theorem witness_ParametersAreFixed :
    (∃ t, step (exclusive [] 0) = .next t) ∧ (∃ t, perform .reset (exclusive [] 0) = .next t) :=
  ⟨⟨_, rfl⟩, ⟨_, rfl⟩⟩

theorem witness_EndOfRunIsAFixedPoint : (last 0x1FFE).AtEnd 0xFFE := by decide +kernel

end Sys2Proof.Tests
end

/-! PROOFS. The parameters of R7, FONT and DUMP_LOAD_INCLUSIVE, are kept by every instruction, every STEP and every
command. -/

namespace Sys2Proof.Machine

/-! ## The operations with more than one outcome: what each can do, read for the parameters -/

theorem withData_keeps_params {n : Nat} {s t : State} {f : State → State} (h : withData n s f = .next t)
    (hf : (f s).params = s.params) : t.params = s.params := by
  obtain ⟨-, rfl⟩ | ⟨-, -, rfl⟩ := withData_next h
  · exact hf
  · rfl

theorem skipOnKey_keeps_params {x : Reg} {l : Bool} {s t : State} (h : skipOnKey x l s = .next t) :
    t.params = s.params := by
  obtain ⟨_, -, rfl⟩ | ⟨-, rfl⟩ := skipOnKey_next h
  · exact s.skipIf_params _
  · rfl

theorem execRet_keeps_params {s t : State} (h : execRet s = .next t) : t.params = s.params := by
  obtain ⟨_, _, -, -, rfl⟩ | ⟨-, rfl⟩ := execRet_next h <;> rfl

theorem execCall_keeps_params {nnn : BitVec 12} {s t : State} (h : execCall nnn s = .next t) :
    t.params = s.params := by
  obtain ⟨_, _, -, -, rfl⟩ | ⟨-, rfl⟩ := execCall_next h <;> rfl

theorem execLdVxK_keeps_params {x : Reg} {s t : State} (h : execLdVxK x s = .next t) : t.params = s.params := by
  obtain ⟨_, -, rfl⟩ | ⟨-, rfl⟩ := execLdVxK_next h <;> rfl

/-! ## Every instruction, every STEP, every command -/

/-- The instructions with more than one outcome go through what their operation can do; a skip keeps the parameters
taken or not; each of the others has one next state, an update of other fields. -/
theorem exec_keeps_params {i : Instr} {s t : State} (h : exec i s = .next t) : t.params = s.params := by
  cases i with
  | ret => exact execRet_keeps_params h
  | call nnn => exact execCall_keeps_params h
  | skp x | sknp x => exact skipOnKey_keeps_params h
  | ldVxK x => exact execLdVxK_keeps_params h
  | drw x y n => rw [exec_drw] at h; exact withData_keeps_params h rfl
  | ldBVx x => rw [exec_ldBVx] at h; exact withData_keeps_params h rfl
  | ldMemVx x => rw [exec_ldMemVx] at h; exact withData_keeps_params h rfl
  | ldVxMem x => rw [exec_ldVxMem] at h; exact withData_keeps_params h rfl
  | seVxNn x _ | sneVxNn x _ | seVxVy x _ | sneVxVy x _ => cases h; exact s.skipIf_params _
  | _ => cases h; rfl

theorem step_keeps_params {s t : State} (h : step s = .next t) : t.params = s.params := by
  obtain ⟨-, hs⟩ | ⟨-, -, hs⟩ | ⟨-, -, -, hs⟩ | ⟨-, -, i, -, hs⟩ := step_cases s <;> rw [hs] at h
  · cases h; rfl
  · cases h; rfl
  · cases h; rfl
  · exact (exec_keeps_params h).trans s.advance_params

/-- Everything a STEP(rand) command can do: the step on the state with the byte presented, which is then taken away
(R191, R198). -/
theorem stepCommand_next {rand : Byte} {s t : State} (h : stepCommand rand s = .next t) :
    ∃ u, step (s.present (some rand)) = .next u ∧ t = u.present none := by
  unfold stepCommand at h
  split at h
  · exact ⟨_, ‹_›, by cases h; rfl⟩
  · cases h
  · cases h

————

# Your goal:
Set down, exactly as they appear above, all lines from the one that has "obtain ⟨-, hs⟩" down to the one that has "(h : stepCommand", including those two and no others.

# Answer section:
  obtain ⟨-, hs⟩ | ⟨-, -, hs⟩ | ⟨-, -, -, hs⟩ | ⟨-, -, i, -, hs⟩ := step_cases s <;> rw [hs] at h
  · cases h; rfl
  · cases h; rfl
  · cases h; rfl
  · exact (exec_keeps_params h).trans s.advance_params

/-- Everything a STEP(rand) command can do: the step on the state with the byte presented, which is then taken away
(R191, R198). -/
theorem stepCommand_next {rand : Byte} {s t : State} (h : stepCommand rand s = .next t) :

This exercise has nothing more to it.